Convert tools links:

For those who are interested in model conversion, you can try to export axmodel through the original repo :

Pulsar2 Link, How to Convert LLM from Huggingface to axmodel

AXera NPU HOST LLM Runtime

Support Platform

Image Process

Chips input size image num ttft(168 tokens) w4a16 CMM Flash
AX650 384*384 1 1551 ms 5.7 tokens/sec 3.58GiB 5.69GiB

Video Process

Chips input size image num ttft(600 tokens) w4a16 CMM Flash
AX650 384*384 8 4293 ms 5.7 tokens/sec 3.58GiB 5.69GiB

The DDR capacity refers to the CMM memory that needs to be consumed.
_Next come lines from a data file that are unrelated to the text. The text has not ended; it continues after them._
/-! ## The synchronised instruction stream -/

@[simp] theorem iStreamSync_cfg (s : State) : (iStreamSync s).cfg = s.cfg := rfl
@[simp] theorem iStreamSync_x (s : State) : (iStreamSync s).x = s.x := rfl
@[simp] theorem iStreamSync_psl (s : State) : (iStreamSync s).psl = s.psl := rfl
@[simp] theorem iStreamSync_isp (s : State) : (iStreamSync s).isp = s.isp := rfl
@[simp] theorem iStreamSync_spSlot (s : State) : (iStreamSync s).spSlot = s.spSlot := rfl
@[simp] theorem iStreamSync_map (s : State) : (iStreamSync s).map = s.map := rfl
@[simp] theorem iStreamSync_vecMap (s : State) : (iStreamSync s).vecMap = s.vecMap := rfl
@[simp] theorem iStreamSync_pcbb (s : State) : (iStreamSync s).pcbb = s.pcbb := rfl
@[simp] theorem iStreamSync_scbb (s : State) : (iStreamSync s).scbb = s.scbb := rfl
@[simp] theorem iStreamSync_astlvl (s : State) : (iStreamSync s).astlvl = s.astlvl := rfl
@[simp] theorem iStreamSync_pme (s : State) : (iStreamSync s).pme = s.pme := rfl
@[simp] theorem iStreamSync_asn (s : State) : (iStreamSync s).asn = s.asn := rfl
@[simp] theorem iStreamSync_cpuid (s : State) : (iStreamSync s).cpuid = s.cpuid := rfl
@[simp] theorem iStreamSync_vmpsl (s : State) : (iStreamSync s).vmpsl = s.vmpsl := rfl
@[simp] theorem iStreamSync_v (s : State) : (iStreamSync s).v = s.v := rfl
@[simp] theorem iStreamSync_vlr (s : State) : (iStreamSync s).vlr = s.vlr := rfl
@[simp] theorem iStreamSync_vmr (s : State) : (iStreamSync s).vmr = s.vmr := rfl
@[simp] theorem iStreamSync_vcr (s : State) : (iStreamSync s).vcr = s.vcr := rfl
@[simp] theorem iStreamSync_vpsr (s : State) : (iStreamSync s).vpsr = s.vpsr := rfl
@[simp] theorem iStreamSync_vaer (s : State) : (iStreamSync s).vaer = s.vaer := rfl
@[simp] theorem iStreamSync_vsar (s : State) : (iStreamSync s).vsar = s.vsar := rfl
@[simp] theorem iStreamSync_astRequest (s : State) : (iStreamSync s).astRequest = s.astRequest := rfl
@[simp] theorem iStreamSync_inSwitchWindow (s : State) : (iStreamSync s).inSwitchWindow = s.inSwitchWindow := rfl
@[simp] theorem iStreamSync_afterLdpctx (s : State) : (iStreamSync s).afterLdpctx = s.afterLdpctx := rfl
@[simp] theorem iStreamSync_loadedPcb (s : State) : (iStreamSync s).loadedPcb = s.loadedPcb := rfl
@[simp] theorem iStreamSync_written (s : State) : (iStreamSync s).written = [] := rfl
@[simp] theorem iStreamSync_mem (s : State) : (iStreamSync s).mem = s.mem := rfl
@[simp] theorem iStreamSync_tbEvents (s : State) : (iStreamSync s).tbEvents = s.tbEvents := rfl
@[simp] theorem iStreamSync_draws (s : State) : (iStreamSync s).draws = s.draws := rfl
@[simp] theorem iStreamSync_getReg (s : State) (q : Reg) : getReg (iStreamSync s) q = getReg s q := rfl
@[simp] theorem iStreamSync_pc (s : State) : (iStreamSync s).pc = s.pc := rfl
@[simp] theorem iStreamSync_sp (s : State) : (iStreamSync s).sp = s.sp := rfl
@[simp] theorem iStreamSync_mode (s : State) : (iStreamSync s).mode = s.mode := rfl

/-! ## LDPCTX's marks -/

@[simp] theorem ldpctxDone_cfg (s : State) (pcb next : Word) : (ldpctxDone s pcb next).cfg = s.cfg := rfl
@[simp] theorem ldpctxDone_x (s : State) (pcb next : Word) : (ldpctxDone s pcb next).x = s.x := rfl
@[simp] theorem ldpctxDone_psl (s : State) (pcb next : Word) : (ldpctxDone s pcb next).psl = s.psl := rfl
@[simp] theorem ldpctxDone_isp (s : State) (pcb next : Word) : (ldpctxDone s pcb next).isp = s.isp := rfl
@[simp] theorem ldpctxDone_spSlot (s : State) (pcb next : Word) : (ldpctxDone s pcb next).spSlot = s.spSlot := rfl
@[simp] theorem ldpctxDone_map (s : State) (pcb next : Word) : (ldpctxDone s pcb next).map = s.map := rfl
@[simp] theorem ldpctxDone_vecMap (s : State) (pcb next : Word) : (ldpctxDone s pcb next).vecMap = s.vecMap := rfl
@[simp] theorem ldpctxDone_pcbb (s : State) (pcb next : Word) : (ldpctxDone s pcb next).pcbb = s.pcbb := rfl
@[simp] theorem ldpctxDone_scbb (s : State) (pcb next : Word) : (ldpctxDone s pcb next).scbb = s.scbb := rfl
@[simp] theorem ldpctxDone_astlvl (s : State) (pcb next : Word) : (ldpctxDone s pcb next).astlvl = s.astlvl := rfl
@[simp] theorem ldpctxDone_pme (s : State) (pcb next : Word) : (ldpctxDone s pcb next).pme = s.pme := rfl
@[simp] theorem ldpctxDone_asn (s : State) (pcb next : Word) : (ldpctxDone s pcb next).asn = s.asn := rfl
@[simp] theorem ldpctxDone_cpuid (s : State) (pcb next : Word) : (ldpctxDone s pcb next).cpuid = s.cpuid := rfl
@[simp] theorem ldpctxDone_vmpsl (s : State) (pcb next : Word) : (ldpctxDone s pcb next).vmpsl = s.vmpsl := rfl
@[simp] theorem ldpctxDone_v (s : State) (pcb next : Word) : (ldpctxDone s pcb next).v = s.v := rfl
@[simp] theorem ldpctxDone_vlr (s : State) (pcb next : Word) : (ldpctxDone s pcb next).vlr = s.vlr := rfl
@[simp] theorem ldpctxDone_vmr (s : State) (pcb next : Word) : (ldpctxDone s pcb next).vmr = s.vmr := rfl
@[simp] theorem ldpctxDone_vcr (s : State) (pcb next : Word) : (ldpctxDone s pcb next).vcr = s.vcr := rfl
@[simp] theorem ldpctxDone_vpsr (s : State) (pcb next : Word) : (ldpctxDone s pcb next).vpsr = s.vpsr := rfl
@[simp] theorem ldpctxDone_vaer (s : State) (pcb next : Word) : (ldpctxDone s pcb next).vaer = s.vaer := rfl
@[simp] theorem ldpctxDone_vsar (s : State) (pcb next : Word) : (ldpctxDone s pcb next).vsar = s.vsar := rfl
@[simp] theorem ldpctxDone_astRequest (s : State) (pcb next : Word) : (ldpctxDone s pcb next).astRequest = s.astRequest := rfl
@[simp] theorem ldpctxDone_inSwitchWindow (s : State) (pcb next : Word) : (ldpctxDone s pcb next).inSwitchWindow = false := rfl
@[simp] theorem ldpctxDone_afterLdpctx (s : State) (pcb next : Word) : (ldpctxDone s pcb next).afterLdpctx = some next := rfl
@[simp] theorem ldpctxDone_loadedPcb (s : State) (pcb next : Word) : (ldpctxDone s pcb next).loadedPcb = some pcb := rfl
@[simp] theorem ldpctxDone_written (s : State) (pcb next : Word) : (ldpctxDone s pcb next).written = s.written := rfl
@[simp] theorem ldpctxDone_mem (s : State) (pcb next : Word) : (ldpctxDone s pcb next).mem = s.mem := rfl
@[simp] theorem ldpctxDone_tbEvents (s : State) (pcb next : Word) : (ldpctxDone s pcb next).tbEvents = s.tbEvents := rfl
@[simp] theorem ldpctxDone_draws (s : State) (pcb next : Word) : (ldpctxDone s pcb next).draws = s.draws := rfl
@[simp] theorem ldpctxDone_getReg (s : State) (pcb next : Word) (q : Reg) : getReg (ldpctxDone s pcb next) q = getReg s q := rfl
@[simp] theorem ldpctxDone_pc (s : State) (pcb next : Word) : (ldpctxDone s pcb next).pc = s.pc := rfl
@[simp] theorem ldpctxDone_sp (s : State) (pcb next : Word) : (ldpctxDone s pcb next).sp = s.sp := rfl
@[simp] theorem ldpctxDone_mode (s : State) (pcb next : Word) : (ldpctxDone s pcb next).mode = s.mode := rfl

/-! ## SVPCTX's marks -/

@[simp] theorem svpctxDone_cfg (s : State) : (svpctxDone s).cfg = s.cfg := rfl
@[simp] theorem svpctxDone_x (s : State) : (svpctxDone s).x = s.x := rfl
@[simp] theorem svpctxDone_psl (s : State) : (svpctxDone s).psl = s.psl := rfl
@[simp] theorem svpctxDone_isp (s : State) : (svpctxDone s).isp = s.isp := rfl
@[simp] theorem svpctxDone_spSlot (s : State) : (svpctxDone s).spSlot = s.spSlot := rfl
@[simp] theorem svpctxDone_map (s : State) : (svpctxDone s).map = s.map := rfl
@[simp] theorem svpctxDone_vecMap (s : State) : (svpctxDone s).vecMap = s.vecMap := rfl
@[simp] theorem svpctxDone_pcbb (s : State) : (svpctxDone s).pcbb = s.pcbb := rfl
@[simp] theorem svpctxDone_scbb (s : State) : (svpctxDone s).scbb = s.scbb := rfl
@[simp] theorem svpctxDone_astlvl (s : State) : (svpctxDone s).astlvl = s.astlvl := rfl
@[simp] theorem svpctxDone_pme (s : State) : (svpctxDone s).pme = s.pme := rfl
@[simp] theorem svpctxDone_asn (s : State) : (svpctxDone s).asn = s.asn := rfl
@[simp] theorem svpctxDone_cpuid (s : State) : (svpctxDone s).cpuid = s.cpuid := rfl
@[simp] theorem svpctxDone_vmpsl (s : State) : (svpctxDone s).vmpsl = s.vmpsl := rfl
@[simp] theorem svpctxDone_v (s : State) : (svpctxDone s).v = s.v := rfl
@[simp] theorem svpctxDone_vlr (s : State) : (svpctxDone s).vlr = s.vlr := rfl
@[simp] theorem svpctxDone_vmr (s : State) : (svpctxDone s).vmr = s.vmr := rfl
@[simp] theorem svpctxDone_vcr (s : State) : (svpctxDone s).vcr = s.vcr := rfl
@[simp] theorem svpctxDone_vpsr (s : State) : (svpctxDone s).vpsr = s.vpsr := rfl
@[simp] theorem svpctxDone_vaer (s : State) : (svpctxDone s).vaer = s.vaer := rfl
@[simp] theorem svpctxDone_vsar (s : State) : (svpctxDone s).vsar = s.vsar := rfl
@[simp] theorem svpctxDone_astRequest (s : State) : (svpctxDone s).astRequest = s.astRequest := rfl
@[simp] theorem svpctxDone_inSwitchWindow (s : State) : (svpctxDone s).inSwitchWindow = true := rfl
@[simp] theorem svpctxDone_afterLdpctx (s : State) : (svpctxDone s).afterLdpctx = s.afterLdpctx := rfl
@[simp] theorem svpctxDone_loadedPcb (s : State) : (svpctxDone s).loadedPcb = none := rfl
@[simp] theorem svpctxDone_written (s : State) : (svpctxDone s).written = s.written := rfl
@[simp] theorem svpctxDone_mem (s : State) : (svpctxDone s).mem = s.mem := rfl
@[simp] theorem svpctxDone_tbEvents (s : State) : (svpctxDone s).tbEvents = s.tbEvents := rfl
@[simp] theorem svpctxDone_draws (s : State) : (svpctxDone s).draws = s.draws := rfl
@[simp] theorem svpctxDone_getReg (s : State) (q : Reg) : getReg (svpctxDone s) q = getReg s q := rfl
@[simp] theorem svpctxDone_pc (s : State) : (svpctxDone s).pc = s.pc := rfl
@[simp] theorem svpctxDone_sp (s : State) : (svpctxDone s).sp = s.sp := rfl
@[simp] theorem svpctxDone_mode (s : State) : (svpctxDone s).mode = s.mode := rfl

theorem svpctxSave_mem (s : State) (a b : Word) :
    (svpctxSave s a b).mem = (pcbWriteAll (svpctxLeave s a b) (svpctxSlots (svpctxLeave s a b))).mem := by
  simp only [svpctxSave, finish_mem, svpctxDone_mem]

theorem svpctxSave_written (s : State) (a b : Word) :
    (svpctxSave s a b).written = (pcbWriteAll (svpctxLeave s a b) (svpctxSlots (svpctxLeave s a b))).written := by
  simp only [svpctxSave, finish_written, svpctxDone_written]

/-! ## What the updates write -/

@[simp] theorem getReg_setReg_same (s : State) (r : Reg) (w : Word) : getReg (setReg s r w) r = w := by
  simp [getReg, setReg]

@[simp] theorem getReg_setReg_ne (s : State) {r q : Reg} (w : Word) (h : q ≠ r) :
    getReg (setReg s r w) q = getReg s q := by
  have : r.val ≠ q.val := fun e => h (Fin.ext e.symm)
  simp [getReg, setReg, Vector.getElem_set_ne, this]

theorem getReg_setReg (s : State) (r q : Reg) (w : Word) :
    getReg (setReg s r w) q = if q = r then w else getReg s q := by
  split
  · rename_i h; subst h; simp
  · rename_i h; simp [h]

@[simp] theorem setReg_sp_same (s : State) (w : Word) : (setReg s regSP w).sp = w := getReg_setReg_same ..

theorem getReg_finish (s : State) (pc : Word) (q : Reg) :
    getReg (finish s pc) q = if q = regPC then pc else getReg s q := getReg_setReg ..

@[simp] theorem finish_pc (s : State) (pc : Word) : (finish s pc).pc = pc := getReg_setReg_same ..

@[simp] theorem finish_draws (s : State) (pc : Word) : (finish s pc).draws = s.draws + 1 := rfl

@[simp] theorem finish_sp (s : State) (pc : Word) : (finish s pc).sp = s.sp :=
  getReg_setReg_ne _ _ (by decide)

theorem getReg_switchStack_ne (s : State) (sp p : Word) {q : Reg} (h : q ≠ regSP) :
    getReg (switchStack s sp p) q = getReg s q := getReg_setReg_ne _ _ h

@[simp] theorem switchStack_psl (s : State) (sp p : Word) : (switchStack s sp p).psl = p := rfl

@[simp] theorem drawCc_psl (s : State) : (drawCc s).psl = pslWithCc s.psl (Config.freeFlags s.draws) := rfl

@[simp] theorem setPhysBytes_mem (s : State) (pas : List Word) (bs : List Byte) :
    (setPhysBytes s pas bs).mem = Memory.writeAll s.mem pas bs := rfl

@[simp] theorem setPhysBytes_written (s : State) (pas : List Word) (bs : List Byte) :
    (setPhysBytes s pas bs).written = insertAddrs pas s.written := rfl

/-- VCR holds the length it receives, which is at most 64 (R204). -/
@[simp] theorem iotaCount_vcr_toNat (s : State) (length : Fin 65) : (iotaCount s length).vcr.toNat = length.val := by
  simp only [iotaCount, BitVec.toNat_ofNat]
  omega

end Sys2Proof.Machine
end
Ensure that the CMM memory allocation on the development board is greater than this value.

How to use

安装 axllm

方式一:克隆仓库后执行安装脚本:

git clone -b axllm https://github.com/AXERA-TECH/ax-llm.git
cd ax-llm
./install.sh

方式二:一行命令安装(默认分支 axllm):

curl -fsSL https://raw.githubusercontent.com/AXERA-TECH/ax-llm/axllm/install.sh | bash

方式三:下载Github Actions CI 导出的可执行程序(适合没有编译环境的用户):

如果没有编译环境,请到: https://github.com/AXERA-TECH/ax-llm/actions?query=branch%3Aaxllm 下载 最新 CI 导出的可执行程序axllm),然后:

chmod +x axllm
sudo mv axllm /usr/bin/axllm

模型下载(Hugging Face)

先创建模型目录并进入,然后下载到该目录:

mkdir -p AXERA-TECH/Qwen3.5-4B-AX650-GPTQ-Int4-C128-P1152-CTX2047
cd AXERA-TECH/Qwen3.5-4B-AX650-GPTQ-Int4-C128-P1152-CTX2047
hf download AXERA-TECH/Qwen3.5-4B-AX650-GPTQ-Int4-C128-P1152-CTX2047 --local-dir .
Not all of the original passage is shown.